Retrospective review of all patients with culture proven Acanthamoeba keratitis from 1996 to 2012 at the Francis I. Proctor Foundation.
Forty-one patients were identified with 42 eyes demonstrating culture proven AK. Annually there were 0 to 3 AK cases from 1996-2004, and 3 to 6 cases from 2005-2011. The number of microbiology positive AK cases has increased since 2005 and shows a significant trend (p=0.003) that has not remitted since the epidemic. The duration of symptoms (weeks) prior to culture-proven AK diagnosis was not statistically different from 1996-2004 (median 4, IQR 3-6) and 2005-2012 (median 4, IQR 2-5.5); Wilcoxon test (p=0.45). The visual acuity at presentation was not significantly different from pre-2005 (median log MAR = 1.35, IQR 0.4-1.75) and 2005 to present (median log MAR = 0.7, IQR 0.4-1.7); Wilcoxon test (p=0.69).

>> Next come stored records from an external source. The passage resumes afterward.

/-- Whether an earlier instruction, or a full output, makes an instruction wait (R172, R180, R182). -/
def CuSt.busy (x : CuSt) (w v : W64) : Bool :=
  match bitsOf w 0 8 with
  | 0x10 => x.mm.isSome || (mmLines w).any (fun r => x.loadWrites false r.1 r.2) ||
      (mmScales w v).any (fun r => x.loadWrites true r.1 r.2)
  | 0x11 => x.mmReads false (bitsOf w 14 11) (bitsOf w 25 12) || x.loadWrites false (bitsOf w 14 11) (bitsOf w 25 12)
  | 0x12 => x.mmReads true (bitsOf w 14 13) (64 * bitsOf w 27 8) || x.loadWrites true (bitsOf w 14 13) (64 * bitsOf w 27 8)
  | 0x13 => x.mmReads false (bitsOf w 22 11) (bitsOf w 33 3) || x.loadWrites false (bitsOf w 22 11) (bitsOf w 33 3)
  | 0x14 => x.mmReads true (bitsOf w 22 13) (bitsOf w 35 7) || x.loadWrites true (bitsOf w 22 13) (bitsOf w 35 7)
  | 0x18 => x.bankBusy (bitsOf w 16 3)
  | 0x19 => x.bankBusy (bitsOf w 22 3)
  | 0x2B => x.bankBusy (bitsOf w 16 3)
  | 0x30 => decide (2 ≤ (nth x.outs (bitsOf w 37 2) .empty).tokens.length)
  | _ => false

/-- Whether task `t` can issue, waits for a port that holds no token of its tag, waits for the rest of a port's tokens, waits for something
else, or has finished. -/
inductive CanIssue where
  | yes | input (port tag : Nat) | part (port tag : Nat) | busy | finished
  deriving DecidableEq, Repr

/-- What keeps a task from issuing. -/
def CuSt.canIssue (x : CuSt) (ws : List W64) (t : Nat) : CanIssue :=
  let y := nth x.tasks t .fresh
  let w := wordAt ws y.pc
  let v := wordAt ws (y.pc + 1)
  if y.finished || !(cuTasks ws).testBit t then .finished
  else match (cuNeeds w v).find? (fun p => (x.tokensOf t p.1 (cuTag y w)).isEmpty),
      (cuNeeds w v).find? (fun p => decide ((x.tokensOf t p.1 (cuTag y w)).length < p.2)) with
    | some p, _ => .input p.1 (cuTag y w)
    | none, some p => .part p.1 (cuTag y w)
    | none, none => if x.busy w v then .busy else .yes

/-- What an instruction that issues works with: the unit, the first Dale and the run of its cast, its task, its index and its
two words. -/
structure CuOp where
  n : Nat
  first : Nat
  run : CastRun
  t : Nat
  pc : Nat
  w : W64
  v : W64
  deriving DecidableEq, Repr

/-- The next instruction of the active task of a unit, where a step is in flight and it can issue (R172). -/
def State.cuReady (s : State) (n : Nat) : Option CuOp :=
  match s.stepOn (n / 32) with
  | none => none
  | some (first, run) =>
    let ws := s.unitProg false n
    let x := s.cu n
    let pc := (nth x.tasks x.active .fresh).pc
    if x.canIssue ws x.active = .yes then
      some { n := n, first := first, run := run, t := x.active, pc := pc, w := wordAt ws pc, v := wordAt ws (pc + 1) }
    else none

/-- The active task's next instruction issued where it has the given opcode. -/
def State.cuIssue (s : State) (n op : Nat) (f : State → CuOp → State) : State :=
  match s.cuReady n with
  | none => s
  | some o => if bitsOf o.w 0 8 = op then f s o else s

/-- The task of an instruction. -/
def State.cuTask (s : State) (o : CuOp) : TaskSt := nth (s.cu o.n).tasks o.t .fresh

Since the most recent epidemic of Acanthamoeba keratitis in 2004-2005, there has been an increased number of culture-proven AK that has not decreased to pre-epidemic levels in the Bay Area. Both before and after 2005, patients continue to endure a median of 4 weeks of symptoms prior to AK diagnosis and present with significant visual acuity morbidity. Thus even with the increased awareness of AK, ophthalmologists do not appear to be diagnosing the disease any earlier in its course. More investigation is needed to elucidate the environmental or microbial changes behind the newly increased incidence of Acanthamoeba keratitis.